The example above used 126 prompt tokens and 538 completion tokens (Costing $ 0.036 for GPT4 or $ 0.0012 for GPT 3.5).

If you were to use few-shot learning to get the same results, you would have needed more prompt tokens for the same task.

Lower token usage means faster and cheaper API calls.

Less cognitive load on GPT

The more things you ask of GPT at the same time, the more likely it is to make mistakes or hallucinations.

By removing the instructions of following a specific JSON format from your prompts, you simplify the task for GPT.

My intuition is that this increases the likelihood of success, meaning that your accuracy should go up.

Furthermore, you might be able to downgrade to a smaller GPT model in places where the JSON complexity made it otherwise infeasible and gain speed and cost reduction benefits.

Natural language to structured data

I was surprised by the little amount of code needed to build the recipe example. Doing something like this used to take far more boilerplate code in my previous attempts without function calling.

It is very cool that you can “code” an “intelligent” backend API in natural language. You can build such an API in a few hours.

LLMs as backends

While most examples from OpenAI present functions as a step towards the goal of answering the user’s query in a chat context (plugins); the recipe example here shows that you can use functions as a final target.

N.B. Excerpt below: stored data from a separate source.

/-! ## Reference clocks, resets, start and power (19, 22) -/

/-- R461 to R466. While the recovered clock is out of use, a window of the crystal in range ends its run of failures, one out of
range lengthens it, and the fourth of the active crystal fails it: the internal source takes over, every port leaves service, the
fast clocks pause and CLOCK_NMI is set. A failed crystal is taken back after 64 good windows. -/
def Obligations.TheMonitorJudgesTheCrystal : Prop :=
  ∀ (s : State) (rec : Option Nat) (n : Nat), s.h1Up = true → s.clock.xtalPassed = true → s.recEnabled = false →
    s.clock.sources[(0 : Fin 3)].failed = false → s.clock.sources[(0 : Fin 3)].failRun < 4 → s.clock.lanePending = false →
    (99950 ≤ n → n ≤ 100050 → s.clock.sources[(1 : Fin 3)].failed = false →
      exec (.monitorWindow rec (some n)) s = .next
        ((s.modSource 1 (fun q => { q with failRun := 0, goodRun := q.goodRun + 1 })).modClock (fun k => { k with
          holdover := k.holdover && k.source != 1 }))) ∧
    (n < 99950 ∨ 100050 < n → s.clock.sources[(1 : Fin 3)].failed = false →
      s.clock.sources[(1 : Fin 3)].failRun + 1 < 4 →
      exec (.monitorWindow rec (some n)) s = .next (s.modSource 1 (fun q => { q with
        failRun := q.failRun + 1, goodRun := 0, failedWindows := satAdd q.failedWindows 1 }))) ∧
    (n < 99950 ∨ 100050 < n → s.clock.sources[(1 : Fin 3)].failed = false →
      s.clock.sources[(1 : Fin 3)].failRun = 3 → s.clock.source = 1 → s.clock.pauseFrom = none →
      ∃ t, exec (.monitorWindow rec (some n)) s = .next t ∧ t.clock.source = 2 ∧ t.clock.limited = true ∧
        t.clock.sources[(1 : Fin 3)].failed = true ∧ t.clock.pauseFrom = some s.pilot ∧ t.faults.nmiClock = true ∧
        ∀ p, t.portUp p = false) ∧
    (99950 ≤ n → n ≤ 100050 → s.clock.sources[(1 : Fin 3)].failed = true → s.clock.sources[(1 : Fin 3)].goodRun = 63 →
      s.clock.returnEn = true → s.clock.source = 2 → s.clock.pauseFrom = none →
      ∃ t, exec (.monitorWindow rec (some n)) s = .next t ∧ t.clock.source = 1 ∧ t.clock.limited = false ∧
        t.clock.sources[(1 : Fin 3)].failed = false ∧ t.clock.pauseFrom = some s.pilot)

/-- R462, R465, R467. A lost signal puts the fast PLLs in holdover; the calibration is renewed after 60 s; the end of a pause
lets work resume. A write of CLK_CTRL sets its fields, an IDLE_US out of range is dropped and counted, and a change of lane leaves
the recovered source for the crystal with no record. -/
def Obligations.ClocksFollowTheirCommands : Prop :=
  ∀ (s : State),
    (s.h1Up = true → exec .holdover s = .next
      (if s.clock.source = 2 then s else { s with clock := { s.clock with holdover := true } })) ∧
    (∀ hz, s.h1Up = true → s.clock.xtalPassed = true → s.clock.sources[(1 : Fin 3)].failed = false →
      s.clock.calAt + 3000000000 ≤ s.pilot →
      exec (.oscillatorCalibrate hz) s = .next { s with clock := { s.clock with calibrated := hz, calAt := s.pilot } }) ∧
    (∀ a, s.h1Up = true → s.clock.pauseFrom = some a → s.clock.owedSwitch = false →
      ∃ t, exec .switchPauseEnd s = .next t ∧
        t = { s with clock := { s.clock with pauseFrom := none }, links := t.links, fabric := t.fabric } ∧
        (s.clock.source = 2 → t.links = s.links)) ∧
    (∀ v : W32, s.hubUp = true → bits v.toNat 13 8 = s.clock.refLane → bit v.toNat 1 = s.clock.linkRefEn →
      (bits v.toNat 25 16 = 0 ∨ (10 ≤ bits v.toNat 25 16 ∧ bits v.toNat 25 16 ≤ 1000) →
        exec (.clkCtrlWrite v) s = .next { s with clock := { s.clock with
          returnEn := bit v.toNat 0, idleUs := bits v.toNat 25 16 } }) ∧
      (bits v.toNat 25 16 ≠ 0 → ¬(10 ≤ bits v.toNat 25 16 ∧ bits v.toNat 25 16 ≤ 1000) →
        ∃ t, exec (.clkCtrlWrite v) s = .next t ∧
          t = { s with clock := { s.clock with returnEn := bit v.toNat 0 }, blks := t.blks } ∧
          (∀ b : Fin 36, b ≠ 1 → t.blks[b] = s.blks[b]) ∧
          t.blks[(1 : Fin 36)] = { s.blks[(1 : Fin 36)] with rweDropped := satAdd s.blks[(1 : Fin 36)].rweDropped 1 })) ∧
    (∀ v : W32, s.hubUp = true → bits v.toNat 13 8 ≠ s.clock.refLane → idleOk (bits v.toNat 25 16) = true →
      s.clock.source = 0 → s.clock.pauseFrom = none → s.clock.xtalPassed = true →
      s.clock.sources[(1 : Fin 3)].failed = false →
      ∃ t, exec (.clkCtrlWrite v) s = .next t ∧ t = { s with clock := t.clock } ∧ t.clock.source = 1 ∧
        t.clock.lanePending = true ∧ t.clock.refLane = bits v.toNat 13 8 ∧ t.clock.idleUs = bits v.toNat 25 16 ∧
        t.clock.sources[(0 : Fin 3)].failed = s.clock.sources[(0 : Fin 3)].failed ∧ t.clock.pauseFrom = none)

An example could be Excel allowing users to define new buttons for the toolbar by explaining the button’s functionality in plaintext. The prompt gets fed to GPT and the response is coerced to be a valid Excel API call.

Another example would be no-code prototyping tools, which could leverage LLMs to let their users define button functionality.

The fact that you no longer need prompt engineering to generate correct output makes it easier to use LLMs as no-code backends.

Running an LLM every time someone clicks on a button is expensive and slow in production, but probably still ~10x cheaper to produce than code, and accessible to larger groups of people.

Thought processes as JSON Schema

You can do Chain of Thought Prompting or even implement ReAct as part of the JSON schema (GPT seems to respect the definition order of object properties).

OpenAI’s API seems to support JSON Schema features like #ref (recursion) and oneOf (multiple choice); meaning that you should be able to implement more complex agents and recursive thought processes via JSON schema in a single API request (as long as it fits in the context window).

This means that you can embed complex strategies into a single API call which makes your agents run faster and consume fewer tokens (since you don’t pass the same context across multiple API calls).

Not every JSON Schema feature is supported (if/else seems to be ignored, as are consts), but I do wonder if the supported features are enough to turn the schema language into a Turing-complete one.